■ WORK TASK ■
If a line in the entries below contains "code", copy it.

■ GIVEN RECORDS ■
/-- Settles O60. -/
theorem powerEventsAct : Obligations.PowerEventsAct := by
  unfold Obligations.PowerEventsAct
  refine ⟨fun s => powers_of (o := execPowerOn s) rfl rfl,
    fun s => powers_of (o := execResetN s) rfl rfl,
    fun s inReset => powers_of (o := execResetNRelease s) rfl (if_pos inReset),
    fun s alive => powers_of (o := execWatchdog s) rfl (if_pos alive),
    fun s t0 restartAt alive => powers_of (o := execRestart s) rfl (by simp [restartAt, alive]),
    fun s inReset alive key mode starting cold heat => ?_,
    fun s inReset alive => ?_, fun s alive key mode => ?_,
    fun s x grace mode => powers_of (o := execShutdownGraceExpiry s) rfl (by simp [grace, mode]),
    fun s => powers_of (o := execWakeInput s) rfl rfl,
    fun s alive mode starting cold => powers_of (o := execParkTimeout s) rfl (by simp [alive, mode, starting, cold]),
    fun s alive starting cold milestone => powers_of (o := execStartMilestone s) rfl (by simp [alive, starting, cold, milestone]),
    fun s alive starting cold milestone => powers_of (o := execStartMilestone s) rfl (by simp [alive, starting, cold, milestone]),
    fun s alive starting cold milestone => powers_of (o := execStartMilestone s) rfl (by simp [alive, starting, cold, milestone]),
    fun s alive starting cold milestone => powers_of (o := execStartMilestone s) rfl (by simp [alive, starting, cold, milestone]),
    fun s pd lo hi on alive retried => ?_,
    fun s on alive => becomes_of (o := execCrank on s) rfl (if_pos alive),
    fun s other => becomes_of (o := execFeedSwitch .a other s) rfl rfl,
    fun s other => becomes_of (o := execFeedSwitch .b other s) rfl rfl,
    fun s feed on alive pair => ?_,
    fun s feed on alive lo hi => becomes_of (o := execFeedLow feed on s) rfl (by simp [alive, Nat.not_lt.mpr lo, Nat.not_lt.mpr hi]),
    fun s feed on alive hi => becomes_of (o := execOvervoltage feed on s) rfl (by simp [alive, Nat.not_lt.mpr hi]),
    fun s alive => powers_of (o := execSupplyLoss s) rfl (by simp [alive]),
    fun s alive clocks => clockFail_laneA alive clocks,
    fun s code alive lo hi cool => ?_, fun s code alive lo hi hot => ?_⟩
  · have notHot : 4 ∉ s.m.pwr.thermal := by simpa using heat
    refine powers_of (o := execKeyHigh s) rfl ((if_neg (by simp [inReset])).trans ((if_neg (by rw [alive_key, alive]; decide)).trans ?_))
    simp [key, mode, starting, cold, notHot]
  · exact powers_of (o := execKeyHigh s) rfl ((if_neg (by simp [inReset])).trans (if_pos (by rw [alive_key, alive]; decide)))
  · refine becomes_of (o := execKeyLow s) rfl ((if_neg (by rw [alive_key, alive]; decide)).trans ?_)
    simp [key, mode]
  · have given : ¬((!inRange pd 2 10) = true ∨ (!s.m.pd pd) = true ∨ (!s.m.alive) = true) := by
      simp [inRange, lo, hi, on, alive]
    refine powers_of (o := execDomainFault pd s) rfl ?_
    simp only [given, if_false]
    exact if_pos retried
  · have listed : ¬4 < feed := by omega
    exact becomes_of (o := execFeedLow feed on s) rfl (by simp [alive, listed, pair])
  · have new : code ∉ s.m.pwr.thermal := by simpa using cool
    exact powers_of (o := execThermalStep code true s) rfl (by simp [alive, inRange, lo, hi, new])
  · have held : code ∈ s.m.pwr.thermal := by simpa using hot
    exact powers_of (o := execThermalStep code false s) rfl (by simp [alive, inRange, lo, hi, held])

■ FINISHED EXERCISE ■
    fun s code alive lo hi cool => ?_, fun s code alive lo hi hot => ?_⟩
  · have new : code ∉ s.m.pwr.thermal := by simpa using cool
    exact powers_of (o := execThermalStep code true s) rfl (by simp [alive, inRange, lo, hi, new])
  · have held : code ∈ s.m.pwr.thermal := by simpa using hot
    exact powers_of (o := execThermalStep code false s) rfl (by simp [alive, inRange, lo, hi, held])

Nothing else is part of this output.